Updated: Nov 20, 2020

Digital transformation can mean many things to many people. In this post, I avoid the bigger question and demonstrate how we can transform an image to provide more of a bird's eye view. All we need is Python, OpenCV and a little trial and error. Sometimes it's good to see things from a different perspective.



The challenge


My aim is to provide a way to create orthogonal images or basically to 'square up' images that have been taken from a different perspective. I took the first image (above) of a dummy credit card as a test case. I wanted a simple image to start with that has clearly defined boundaries. The text on the card provides a way to assess how well the overall transformation works.


The use case is largely for whiteboard images so a 2D image should not constrain us too much. There are commercial applications that will do this for you - but where's the fun in that! This prototype uses OpenCV for processing images.


OpenCV is an open source computer vision and machine learning software library. It is freely downloadable and has many features that will help with this challenge. The final image (pictured 6 above) is a result only of applying the Python code - with no further post-processing.


The entire application is a little less than 80 lines of code - with many of these lines added purely to show what's happening. Without the narrative, it should be possible to reduce this considerably. As an initial attempt, the outcomes is reasonably accurate with the smaller text seeming at least as readable in the final image.


The processing workflow


Figure 1 shows the basic steps to transform the image of a credit card without technical details. The full code is available on GitHub and suggestions are welcome as always.

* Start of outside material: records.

-- ==== Sys2Proof/Machine/Flags.lean ====
section
/-! DEFINITION. Every code and flag byte of the Record Layouts chapter: event kinds, source kinds, result codes, status codes,
end causes, states and flag fields (11.2 to 11.7, R193). -/

namespace Sys2Proof.Machine

/-- 1 for true, 0 for false. -/
def bit (b : Bool) : Nat := if b then 1 else 0

/-- A flag byte: the first flag is bit 0 (R193). -/
def flagBits : List Bool → Nat
  | [] => 0
  | b :: bs => bit b + 2 * flagBits bs

/-- Event kind codes (11.3). -/
def EventKind.code : EventKind → Nat
  | .anchorAccepted => 0x01
  | .withdrawn => 0x02
  | .protectedWrite => 0x03
  | .commandDone => 0x04
  | .ringIndexBad => 0x05
  | .scanOrder => 0x10
  | .extraLines => 0x11
  | .scanFault => 0x12
  | .storeLow => 0x18
  | .jobDone => 0x20
  | .destDone => 0x21
  | .linkState => 0x30
  | .ring => 0x38
  | .ringRefused => 0x40
  | .docReceived => 0x41
  | .printFault => 0x48
  | .printUnderrun => 0x49
  | .printSheetDone => 0x4A
  | .chargePosted => 0x50
  | .accountExhausted => 0x51
  | .logNearFull => 0x52

/-- Source kind codes (Table 11-4). -/
def SourceKind.code : SourceKind → Nat
  | .link => 0
  | .line => 1
  | .job => 2
  | .destination => 3
  | .document => 4
  | .page => 5
  | .print => 6
  | .account => 7
  | .log => 8
  | .path => 9

/-- Result codes in COMMAND_DONE (11.3). -/
def Result.code : Result → Nat
  | .done => 0
  | .doneClamped => 1
  | .accepted => 2
  | .badKind => 3
  | .short => 4
  | .range => 5
  | .noEntry => 6
  | .wrongState => 7
  | .full => 8
  | .noStore => 9

/-- End causes (Table 11-7). -/
def Cause.code : Cause → Nat
  | .normal => 0
  | .busy => 1
  | .noAnswer => 2
  | .notFax => 3
  | .timeout => 4
  | .dataNotReady => 5
  | .repeatLimit => 6
  | .pageRejected => 7
  | .cancelled => 8
  | .seizeLost => 9
  | .storeFull => 10
  | .pageLimit => 11
  | .remoteClear => 12
  | .lineDisabled => 13
  | .linkLost => 14
  | .withdrawn => 15

/-- Status codes of the anchor status word (11.2). -/
inductive Status where
  | reset
  | checking
  | accepted
  | withdrawn
  | badFormat
  | misaligned
  | outsideWindow
  | overlap
  | porTooSmall
  | tableInvalid
deriving DecidableEq, Repr

/-- The code of a status (11.2). -/
def statusCode : Status → Nat
  | .reset => 0x00
  | .checking => 0x01
  | .accepted => 0x02
  | .withdrawn => 0x03
  | .badFormat => 0x10
  | .misaligned => 0x11
  | .outsideWindow => 0x12
  | .overlap => 0x13
  | .porTooSmall => 0x14
  | .tableInvalid => 0x15

/-- Width class codes (11.2, 11.7). -/
def WidthClass.code : WidthClass → Nat
  | .a => 0
  | .b => 1
  | .c => 2

/-- The width class of a code, if it is one (11.7). -/
def widthClassOf : Nat → Option WidthClass
  | 0 => some .a
  | 1 => some .b
  | 2 => some .c
  | _ => none

/-- Wout, the dots of a page line (4.1). -/
def WidthClass.dots : WidthClass → Nat
  | .a => 1728
  | .b => 2048
  | .c => 2432

/-- Resolution codes (11.2, 11.7). -/
def Resolution.code : Resolution → Nat
  | .standard => 0
  | .fine => 1

/-- The resolution of a code, if it is one (11.7). -/
def resolutionOf : Nat → Option Resolution
  | 0 => some .standard
  | 1 => some .fine
  | _ => none

/-- Direction codes (Table 11-8). -/
def Dir.code : Dir → Nat
  | .outbound => 0
  | .inbound => 1

/-- Document state codes (Table 11-8). -/
def DocState.code : DocState → Nat
  | .opened => 0
  | .closed => 1
  | .receiving => 2
  | .complete => 3
  | .incomplete => 4
  | .deleting => 5

/-- Page state codes: EMPTY 0, then in the order of Table 4-1 (DEDUCED, log 12). -/
def PageState.code : PageState → Nat
  | .filling => 1
  | .complete => 2
  | .damaged => 3

/-- Job state codes, in the order of Table 5-1 from 0 (DEDUCED, log 12). -/
def JobState.code : JobState → Nat
  | .queued => 0
  | .active => 1
  | .onHold => 2
  | .done => 3
  | .cancelled => 4

/-- Destination state codes, in the order of R92 from 0 (DEDUCED, log 12). -/
def DestState.code : DestState → Nat
  | .pending => 0
  | .dialling => 1
  | .sending => 2
  | .retryWait => 3
  | .sent => 4
  | .failed => 5
  | .cancelled => 6

/-- Account state codes (R183). -/
def AccountState.code : AccountState → Nat
  | .unused => 0
  | .opened => 1
  | .blocked => 2

/-- The account state of a code; any other code is read as UNUSED at adoption (R192). -/
def accountStateOf : Nat → AccountState
  | 1 => .opened
  | 2 => .blocked
  | _ => .unused

/-- Line use codes (11.2). -/
def LineUse.code : LineUse → Nat
  | .disabled => 0
  | .outOnly => 1
  | .inOnly => 2
  | .both => 3

/-- The use of a code, if it is one (R123). -/
def lineUseOf : Nat → Option LineUse
  | 0 => some .disabled
  | 1 => some .outOnly
  | 2 => some .inOnly
  | 3 => some .both
  | _ => none

/-- Line state codes (Table 11-9). -/
def LineState.code : LineState → Nat
  | .unavailable => 0
  | .idle => 1
  | .seizing => 2
  | .dialling => 3
  | .sending => 4
  | .partialWait => 5
  | .pageWait => 6
  | .dataWait => 7
  | .answering => 8
  | .receiving => 9
  | .rxCheck => 10
  | .clearing => 11

/-- Running timer codes (Table 11-9); 0 is none. -/
def TimerKind.code : TimerKind → Nat
  | .seize => 1
  | .answer => 2
  | .partialPage => 3
  | .pageConfirm => 4
  | .dataWait => 5
  | .answering => 6
  | .blockGap => 7
  | .clearing => 8

/-- End kind codes (11.7). -/
def EndKind.code : EndKind → Nat
  | .more => 0
  | .pageEnd => 1
  | .docEnd => 2

/-- The end kind of a code, if it is one (11.7). -/
def endKindOf : Nat → Option EndKind
  | 0 => some .more
  | 1 => some .pageEnd
  | 2 => some .docEnd
  | _ => none

/-- Frame state codes (R109). -/
def FrameState.code : FrameState → Nat
  | .hunt => 0
  | .checkService => 1
  | .checkAlign => 2
  | .sync => 3
  | .holdOff => 4

/-- Print state codes (R164). -/
def PrintState.code : PrintState → Nat
  | .stopped => 0
  | .printing => 1
  | .stopping => 2

/-- The flags field of a page record: SCAN_OVERRUN, TRUNCATED, CHECK_FAIL, DECODE_FAULT from bit 0 (Table 4-1, R193). -/
def PageRec.flags (r : PageRec) : Nat := flagBits [r.scanOverrun, r.truncated, r.checkFail, r.decodeFault]

/-- The flags byte of a document record (Table 11-8). -/
def Doc.flags (d : Doc) : Nat := flagBits [d.keep, d.isHeld, d.autoDelete, d.printed]

/-- The flags field of a print slot tag (11.5). -/
def Tag.flags (t : Tag) : Nat := flagBits [t.first, t.last, t.underrun, t.damaged, t.cropped, t.checkFail]

/-- The final state in a DEST_DONE (11.3). -/
def DestState.doneCode : DestState → Nat
  | .failed => 1
  | .cancelled => 2
  | _ => 0

/-- The final state in a JOB_DONE (11.3). -/
def JobState.doneCode : JobState → Nat
  | .cancelled => 2
  | _ => 0

/-- SCAN_FAULT codes (11.3). -/
inductive ScanFault where
  | storeFull
  | pageTableFull
  | docFull
deriving DecidableEq, Repr

/-- The code of a scan fault (11.3). -/
def ScanFault.code : ScanFault → Nat
  | .storeFull => 0
  | .pageTableFull => 1
  | .docFull => 2

/-- Why a RING is refused (R151). -/
inductive RingRefusal where
  | lineNotIdle
  | lineUse
  | lowStore
  | pageRecords
  | noDocument
  | printQueueFull
deriving DecidableEq, Repr

/-- The code of a refusal (R151). -/
def RingRefusal.code : RingRefusal → Nat
  | .lineNotIdle => 0
  | .lineUse => 1
  | .lowStore => 2
  | .pageRecords => 3
  | .noDocument => 4
  | .printQueueFull => 5

end Sys2Proof.Machine
end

Step 1: Loading your image of choice


The load-image function allows us to read an image into memory and resize it as necessary.


def load_image(image_path, width, height):
    """
    Loads an image from the specified file and changes its size.
    :param image_path: The relative path & name of the image file.
    :param width: The required width of the image.
    :param height: The required height of the image.
    :return: A re-sized object representing the image.
    """
    img = cv2.imread(image_path)
    return cv2.resize(img, (width, height))

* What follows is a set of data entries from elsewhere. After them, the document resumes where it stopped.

/-- The ends of sessions: REMOTE_CLEAR, LINE_NOT_READY, and in CLEARING CLEARED and the expired clearing timer. The line's
record takes its defaults (log 25) with the cause of the end, a line in CLEARING keeping its own, and is IDLE, or UNAVAILABLE
after LINE_NOT_READY. A line without a session is not touched by the first, and one outside CLEARING not by the last two.
SESSION_TIMER_EXPIRY of a timer that has run out while no grace runs: DATA_WAIT is given up with DATA_NOT_READY, and every
other timed state but CLEARING is cleared with TIMEOUT. The clearing timer's expiry has its own row, and the grace's drops
the handings and the unannounced blocks (log 28). GRACE_EXPIRY when the grace has run out drops the waiting messages and ends
the grace and, with no session on any line, changes nothing else; with sessions, every one of them ends, each such line is
UNAVAILABLE with its record's defaults, and no other line is touched; when no line is in DATA_WAIT the cause is LINK_LOST, or
a line's own in CLEARING. Each of these rows ends the session by one procedure, endSession; the grace's ends are composed of
it in the statement on the ends of calls. What it does to an inbound session with no block on its way to the store, for every
cause and every state the line goes to, so for each of these ends: a page still open is first sealed TRUNCATED with the bytes
kept, extended over the blocks present (log 26), its other segments going back to the stack, or freed when there are none; the
document becomes COMPLETE when the cause is NORMAL and the page closed last kept bytes (log 26), and PARTIAL otherwise,
DOC_RECEIVED is posted with its live pages, held mark and desk, and the scheduler has an occasion when a page was sealed or
the line becomes IDLE; a printed document with automatic deletion that is not held and has no print reference is deleted: what
is left of its record is DELETING with the keep flag clear. What a session's end does to its call and its destination is the
statement on the ends of calls. -/
def Obligations.SessionEndsAndTimers : Prop :=
  (∀ (n : Line) (b : Byte) (s : State),
      let l := s.line n
      let own (cause : Cause) : Cause := if l.state = .clearing then l.cause.getD cause else cause
      let ends (c : Instr) (cause : Cause) (st : LineState) : Prop :=
        ∃ u, exec c s = .next u ∧ u = endSession n cause st s
          ∧ u.line n = { LineRec.default with state := st, cause := some cause }
          ∧ u.pending = s.pending ∧ u.phase = s.phase ∧ u.mad = s.mad ∧ u.rxr = s.rxr ∧ u.rgw.state = s.rgw.state
          ∧ u.rgw.copy = s.rgw.copy ∧ u.lne.plan = s.lne.plan ∧ u.lne.timers = s.lne.timers
      (s.hears = true → l.state.inSession = true →
        ends (.remoteClear n b) (own .remoteClear) .idle ∧ ends (.lineNotReady n) (own .lineDisabled) .unavailable)
      ∧ (s.hears = true → l.state.inSession = false → exec (.remoteClear n b) s = .next s)
      ∧ (s.hears = true → l.state = .clearing → ends (.cleared n) (own .normal) .idle)
      ∧ (s.hears = true → l.state ≠ .clearing → l.state ≠ .receiving → exec (.cleared n) s = .next s)
      ∧ (l.state = .clearing → l.timer.isSome → l.remaining = 0 → s.lne.grace = none →
          ends (.clearingTimerExpiry n) (own .normal) .idle)
      ∧ (l.timer = none ∨ l.remaining ≠ 0 ∨ s.lne.grace ≠ none ∨ l.state ≠ .clearing →
          exec (.clearingTimerExpiry n) s = .next s))
  ∧ (∀ (n : Line) (s : State),
      let l := s.line n
      let out := l.timer.isSome = true ∧ l.remaining = 0 ∧ s.lne.grace = none
      let dropped : State := { s with
        lne := { s.lne with grace := none },
        sli := { s.sli with queue := [], txPos := 0, handings := [],
                            outBlocks := s.sli.outBlocks.filter fun e => e.2.announced } }
      (¬out → exec (.sessionTimerExpiry n) s = .next s)
      ∧ (out → l.state = .dataWait ∨ l.state ∈ [.seizing, .dialling, .sending, .partialWait, .pageWait, .answering, .receiving] →
          ∃ u, exec (.sessionTimerExpiry n) s = .next u
            ∧ u = { s with sli := if l.state = .dataWait then (hand n .clear (hand n .abandon s)).sli else (hand n .clear s).sli,
                           lne := { s.lne with lines := u.lne.lines }, dram := u.dram }
            ∧ u.line n = { l with state := .clearing, timer := some .clearing, remaining := 100,
                                  cause := some (if l.state = .dataWait then .dataNotReady else .timeout) }
            ∧ (∀ m, m ≠ n → u.line m = s.line m)
            ∧ unchangedOutside [(s.por (0x80 + 256 * n.val), 256)] s.dram u.dram)
      ∧ (s.lne.grace ≠ some 0 → exec .graceExpiry s = .next s)
      ∧ (s.lne.grace = some 0 →
          exec .graceExpiry s = .next (endAllSessions .linkLost dropped)
          ∧ ((∀ m, (s.line m).state.inSession = false) → endAllSessions .linkLost dropped = dropped)
          ∧ ∀ u, exec .graceExpiry s = .next u → ∀ m,
              ((s.line m).state.inSession = true →
                ∃ c, u.line m = { LineRec.default with state := .unavailable, cause := some c })
              ∧ ((s.line m).state.inSession = false → u.line m = s.line m)))
  ∧ (∀ s : State, s.lne.grace = some 0 → (∀ m, (s.line m).state ≠ .dataWait) →
      ∃ u, exec .graceExpiry s = .next u
        ∧ ∀ m, (s.line m).state.inSession = true →
            u.line m = { LineRec.default with
              state := .unavailable,
              cause := some (if (s.line m).state = .clearing then (s.line m).cause.getD .linkLost else .linkLost) })
  ∧ (∀ (n : Line) (d : Nat) (doc : Doc) (cause : Cause) (dst : LineState) (s : State),
      (s.line n).dir = some .inbound → (s.line n).storing = none → (s.line n).doc = some d → s.doc? d = some doc →
      let u := endSession n cause dst s
      let whole := cause = .normal ∧ (s.line n).kept ≠ 0
      let st : DocState := if whole then .complete else .incomplete
      let told := post .docReceived .document d (if whole then 0 else 1)
        (doc.livePages.length + 256 * (if doc.isHeld then 1 else 0) + 65536 * doc.desk) s
      let deletes := doc.autoDelete = true ∧ doc.isHeld = false ∧ doc.printed = true ∧ doc.printRefs = 0
      let spans := [(s.por (0x80 + 256 * n.val), 256), (s.docAddr d, 512), (s.cfg.evBase + 64 + 16 * s.ceu.evTail, 16),
        (s.cfg.evBase + 4, 4)]
      u.line n = { LineRec.default with state := dst, cause := some cause }
      ∧ (¬deletes →
        ((s.line n).page = none →
          u = { s with lne := { s.lne with lines := u.lne.lines }, ceu := told.ceu, dram := u.dram,
                       dju := { s.dju with docs := u.dju.docs, passDue := s.dju.passDue || decide (dst = .idle) } }
            ∧ (∀ m, m ≠ n → u.line m = s.line m) ∧ u.doc? d = some { doc with state := st }
            ∧ (∀ x, x ≠ d → u.doc? x = s.doc? x) ∧ unchangedOutside spans s.dram u.dram)
        ∧ ∀ p r kept, (s.line n).page = some p → s.page? p = some r → r.doc = d → doc.keep = true →
            (s.line n).KeepsEarly kept → kept ≠ 0 → r.chain.length ≤ segsFor kept → p < 1024 →
            (∀ m, (s.line m).state = .dataWait → (s.line m).doc ≠ some d) →
            u = { s with lne := { s.lne with lines := u.lne.lines }, psm := { s.psm with pages := u.psm.pages },
                         dju := { s.dju with docs := u.dju.docs, passDue := true }, ceu := told.ceu, dram := u.dram }
              ∧ (∀ m, m ≠ n → u.line m = s.line m) ∧ u.doc? d = some { doc with state := st }
              ∧ (∀ x, x ≠ d → u.doc? x = s.doc? x)
              ∧ u.page? p = some { r with truncated := true, state := .damaged, codedLen := kept, lineCount := 0,
                                          check := crc16 (s.streamBytes r.chain 0 kept),
                                          sealedTime := s.chg.seconds }
              ∧ (∀ q, q ≠ p → u.page? q = s.page? q)
              ∧ unchangedOutside ((s.pageAddr p, 64) :: spans) s.dram u.dram)
      ∧ (∀ p r kept, (s.line n).page = some p → s.page? p = some r → r.doc = d → doc.keep = true →
          (s.line n).KeepsEarly kept → p < 1024 → (∀ m, (s.line m).state = .dataWait → (s.line m).doc ≠ some d) →
          ∃ v, u = endSession n cause dst v ∧ ClosedEarly s v n { s.line n with page := none } p kept r)
      ∧ (deletes → (s.line n).page = none → ∀ x, u.doc? d = some x → x.state = .deleting ∧ x.keep = false))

# Load an image and resize it.
test_image = load_image('card3.jpg', 800, 600)

Step 2: Creating an image mask


The OpenCV threshold function allows us to create a mask for our image. The COLOR_BGR2GRAY constant is one of many colour converters that OpenCV supplies.


def create_binary_image(image):
    """
    Creates a binary threshold of the image by
    classifying each pixel as either black or white.
    :param image: The image to be processed.
    :return: A classified image.
    """
    new_image = cv2.cvtColor(image, cv2.COLOR_BGR2GRAY)
    _, new_image = cv2.threshold(new_image, 225, 255, cv2.THRESH_BINARY_INV)
    return new_image


threshold_image = create_binary_image(image_name)

The cv2.THRESH_BINARY_INV constant determines how pixels are processed. For the binary constants, if the pixel value is smaller than the threshold, it is set to 0, otherwise it is set to a maximum value. The thresholding process you apply will depend on the nature of your image.


Step 3: Adding contours


A contour is essentially a curve joining all the continuous points (along a boundary), that have the same color or intensity. Contouring provides a useful tool for shape analysis and object detection. We are interested only in the object's boundary and our binary image (created in step 2) should work ok.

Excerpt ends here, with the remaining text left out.